▶ **Exercise objective**: Restate the entries word for word, omitting nothing.

Collected data entries:
/-- 60_exceptions.md R156 with 30_encoding.md R52: a malformed packet, in any life-cycle state, is skipped whole and answered with `OPC`
copied, status 9 and no result, and nothing else changes. -/
def Obligations.MalformedPacketAnswersBadCommand : Prop :=
  ∀ (s : State) (h : Word) (p rest : List Word), s.inputs = [] → s.scroll = .idle →
    s.cmd = h :: (p ++ rest) → p.length = h.toNat % 2 ^ 16 → malformedPacket h p →
    step s = .next { s with cmd := rest, rsp := s.rsp ++ [headerNat (h.toNat / 2 ^ 24) 9 0] }

/-- 20_memory.md section 2 (R36): an idle block runs the command at the head of the stream, in the state with exactly its packet
taken. That a pending drive is read first in the same step, its levels set and its words appended, is the model's choice (log 1). -/
def Obligations.StepRunsTheDecodedCommand : Prop :=
  (∀ (s : State) (h : Word) (p rest : List Word) (i : Instr), s.inputs = [] → s.scroll = .idle →
    s.cmd = h :: (p ++ rest) → decode h p = .ok i → step s = exec i { s with cmd := rest }) ∧
  (∀ (s : State) (c : Bool) (a : AllocAnswer) (ws later : List Word) (ins : List Input) (h : Word) (p : List Word) (i : Instr),
    s.inputs = .drive c a ws :: ins → s.scroll = .idle → s.cmd ++ ws = h :: (p ++ later) → decode h p = .ok i →
    step s = exec i { s with inputs := ins, cancel := c, alloc := a, cmd := later })

/-- 70_reset_and_hazards.md section 5 (R189), as the model reads it: an idle block with no word steps to the same state (log 8);
inside a packet whose words have not all come it waits with no response and nothing changed while inputs remain, and stops when none
remains (log 9); a pending drive is read first in the step (log 1). The machine stops nowhere else, and refuses nothing. -/
def Obligations.StepStopsOnlyInsideATruncatedPacket : Prop :=
  (∀ s : State, s.inputs = [] → s.scroll = .idle → s.cmd = [] → step s = .next s) ∧
  (∀ (s : State) (h : Word) (tail : List Word), s.inputs = [] → s.scroll = .idle → s.cmd = h :: tail →
    tail.length < h.toNat % 2 ^ 16 → step s = .fault .truncatedPacket) ∧
  (∀ (s : State) (c : Bool) (a : AllocAnswer) (ws : List Word) (ins : List Input) (h : Word) (tail : List Word),
    s.inputs = .drive c a ws :: ins → s.scroll = .idle → s.cmd ++ ws = h :: tail → tail.length < h.toNat % 2 ^ 16 →
    (ins ≠ [] → step s = .next { s with inputs := ins, cancel := c, alloc := a, cmd := s.cmd ++ ws }) ∧
    (ins = [] → step s = .fault .truncatedPacket)) ∧
  (∀ (s : State) (f : Fault), step s = .fault f →
    s.scroll = .idle ∧ s.inputs.length ≤ 1 ∧
    ∃ h tail, (takeInput s).cmd = h :: tail ∧ tail.length < h.toNat % 2 ^ 16) ∧
  (∀ (s : State) (r : Refusal), step s ≠ .refused r)

/-! ### Reset -/

/-- 70_reset_and_hazards.md R176: the reset event, at any moment and in any state, leaves the block Uninitialized without buffers or
user font, idle, waiting for a header; no response is emitted, and a partly received packet is forgotten. -/
def Obligations.ResetEventRestoresTheBlock : Prop :=
  ∀ (s : State) (ins : List Input), s.inputs = .reset :: ins →
    ∃ t, step s = .next t ∧ t.dstate = .uninitialized ∧ t.display = none ∧ t.ufont = none ∧ t.scroll = .idle ∧
      t.dfont = { w := 5, h := 8, glyphs := s.dfontGlyphs } ∧ t.rsp = s.rsp ∧
      t.cancel = s.cancel ∧ t.alloc = s.alloc ∧ t.inputs = ins ∧
      (takePacket s.cmd = .incomplete → t.cmd = [])

/-- 10_state.md R23: the value of every element after reset, and after a successful `INIT`. -/
def Obligations.ElementsAfterResetAndInit : Prop :=
  (State.reset.dstate = .uninitialized ∧ State.reset.display = none ∧ State.reset.ufont = none ∧
    State.reset.scroll = .idle ∧ State.reset.dfont = { w := 5, h := 8, glyphs := Config.defaultGlyphs }) ∧
  (∀ s : State, s.dstate ≠ .active → s.alloc = .ok → ∃ t d, exec .init s = .next t ∧ t.dstate = .active ∧ t.display = some d ∧
    (∀ i : Fin 64, d.back[i] = 0 ∧ d.front[i] = 0) ∧ d.rot = .identity ∧ t.dfont = s.dfont ∧ t.ufont = s.ufont ∧
    t.scroll = .idle)

/-! ### Colour codec -/

/-- 40_colorcodec.md R80, R82, R83: the converter's functions are the spec's formulas, and their results stay in range. -/
def Obligations.ConverterFunctionsFollowTheFormulas : Prop :=
  (∀ r g b : Byte, (pack565 r g b).toNat = packedNat r g b) ∧
  (∀ c : Color16,
    (unpack565 c).r.toNat = c.toNat / 2048 ∧ (unpack565 c).g.toNat = c.toNat / 32 % 64 ∧ (unpack565 c).b.toNat = c.toNat % 32 ∧
    (unpack565 c).r.toNat ≤ 31 ∧ (unpack565 c).g.toNat ≤ 63 ∧ (unpack565 c).b.toNat ≤ 31) ∧
  (∀ c : Color16,
    (expand888 c).r.toNat = (unpack565 c).r.toNat * 255 / 31 ∧ (expand888 c).g.toNat = (unpack565 c).g.toNat * 255 / 63 ∧
    (expand888 c).b.toNat = (unpack565 c).b.toNat * 255 / 31)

▶ **The completed task**:
/-- 60_exceptions.md R156 with 30_encoding.md R52: a malformed packet, in any life-cycle state, is skipped whole and answered with `OPC`
copied, status 9 and no result, and nothing else changes. -/
def Obligations.MalformedPacketAnswersBadCommand : Prop :=
  ∀ (s : State) (h : Word) (p rest : List Word), s.inputs = [] → s.scroll = .idle →
    s.cmd = h :: (p ++ rest) → p.length = h.toNat % 2 ^ 16 → malformedPacket h p →
    step s = .next { s with cmd := rest, rsp := s.rsp ++ [headerNat (h.toNat / 2 ^ 24) 9 0] }

/-- 20_memory.md section 2 (R36): an idle block runs the command at the head of the stream, in the state with exactly its packet
taken. That a pending drive is read first in the same step, its levels set and its words appended, is the model's choice (log 1). -/
def Obligations.StepRunsTheDecodedCommand : Prop :=
  (∀ (s : State) (h : Word) (p rest : List Word) (i : Instr), s.inputs = [] → s.scroll = .idle →
    s.cmd = h :: (p ++ rest) → decode h p = .ok i → step s = exec i { s with cmd := rest }) ∧
  (∀ (s : State) (c : Bool) (a : AllocAnswer) (ws later : List Word) (ins : List Input) (h : Word) (p : List Word) (i : Instr),
    s.inputs = .drive c a ws :: ins → s.scroll = .idle → s.cmd ++ ws = h :: (p ++ later) → decode h p = .ok i →
    step s = exec i { s with inputs := ins, cancel := c, alloc := a, cmd := later })

/-- 70_reset_and_hazards.md section 5 (R189), as the model reads it: an idle block with no word steps to the same state (log 8);
inside a packet whose words have not all come it waits with no response and nothing changed while inputs remain, and stops when none
remains (log 9); a pending drive is read first in the step (log 1). The machine stops nowhere else, and refuses nothing. -/
def Obligations.StepStopsOnlyInsideATruncatedPacket : Prop :=
  (∀ s : State, s.inputs = [] → s.scroll = .idle → s.cmd = [] → step s = .next s) ∧
  (∀ (s : State) (h : Word) (tail : List Word), s.inputs = [] → s.scroll = .idle → s.cmd = h :: tail →
    tail.length < h.toNat % 2 ^ 16 → step s = .fault .truncatedPacket) ∧
  (∀ (s : State) (c : Bool) (a : AllocAnswer) (ws : List Word) (ins : List Input) (h : Word) (tail : List Word),
    s.inputs = .drive c a ws :: ins → s.scroll = .idle → s.cmd ++ ws = h :: tail → tail.length < h.toNat % 2 ^ 16 →
    (ins ≠ [] → step s = .next { s with inputs := ins, cancel := c, alloc := a, cmd := s.cmd ++ ws }) ∧
    (ins = [] → step s = .fault .truncatedPacket)) ∧
  (∀ (s : State) (f : Fault), step s = .fault f →
    s.scroll = .idle ∧ s.inputs.length ≤ 1 ∧
    ∃ h tail, (takeInput s).cmd = h :: tail ∧ tail.length < h.toNat % 2 ^ 16) ∧
  (∀ (s : State) (r : Refusal), step s ≠ .refused r)

/-! ### Reset -/

/-- 70_reset_and_hazards.md R176: the reset event, at any moment and in any state, leaves the block Uninitialized without buffers or
user font, idle, waiting for a header; no response is emitted, and a partly received packet is forgotten. -/
def Obligations.ResetEventRestoresTheBlock : Prop :=
  ∀ (s : State) (ins : List Input), s.inputs = .reset :: ins →
    ∃ t, step s = .next t ∧ t.dstate = .uninitialized ∧ t.display = none ∧ t.ufont = none ∧ t.scroll = .idle ∧
      t.dfont = { w := 5, h := 8, glyphs := s.dfontGlyphs } ∧ t.rsp = s.rsp ∧
      t.cancel = s.cancel ∧ t.alloc = s.alloc ∧ t.inputs = ins ∧
      (takePacket s.cmd = .incomplete → t.cmd = [])

/-- 10_state.md R23: the value of every element after reset, and after a successful `INIT`. -/
def Obligations.ElementsAfterResetAndInit : Prop :=
  (State.reset.dstate = .uninitialized ∧ State.reset.display = none ∧ State.reset.ufont = none ∧
    State.reset.scroll = .idle ∧ State.reset.dfont = { w := 5, h := 8, glyphs := Config.defaultGlyphs }) ∧
  (∀ s : State, s.dstate ≠ .active → s.alloc = .ok → ∃ t d, exec .init s = .next t ∧ t.dstate = .active ∧ t.display = some d ∧
    (∀ i : Fin 64, d.back[i] = 0 ∧ d.front[i] = 0) ∧ d.rot = .identity ∧ t.dfont = s.dfont ∧ t.ufont = s.ufont ∧
    t.scroll = .idle)

/-! ### Colour codec -/

/-- 40_colorcodec.md R80, R82, R83: the converter's functions are the spec's formulas, and their results stay in range. -/
def Obligations.ConverterFunctionsFollowTheFormulas : Prop :=
  (∀ r g b : Byte, (pack565 r g b).toNat = packedNat r g b) ∧
  (∀ c : Color16,
    (unpack565 c).r.toNat = c.toNat / 2048 ∧ (unpack565 c).g.toNat = c.toNat / 32 % 64 ∧ (unpack565 c).b.toNat = c.toNat % 32 ∧
    (unpack565 c).r.toNat ≤ 31 ∧ (unpack565 c).g.toNat ≤ 63 ∧ (unpack565 c).b.toNat ≤ 31) ∧
  (∀ c : Color16,
    (expand888 c).r.toNat = (unpack565 c).r.toNat * 255 / 31 ∧ (expand888 c).g.toNat = (unpack565 c).g.toNat * 255 / 63 ∧
    (expand888 c).b.toNat = (unpack565 c).b.toNat * 255 / 31)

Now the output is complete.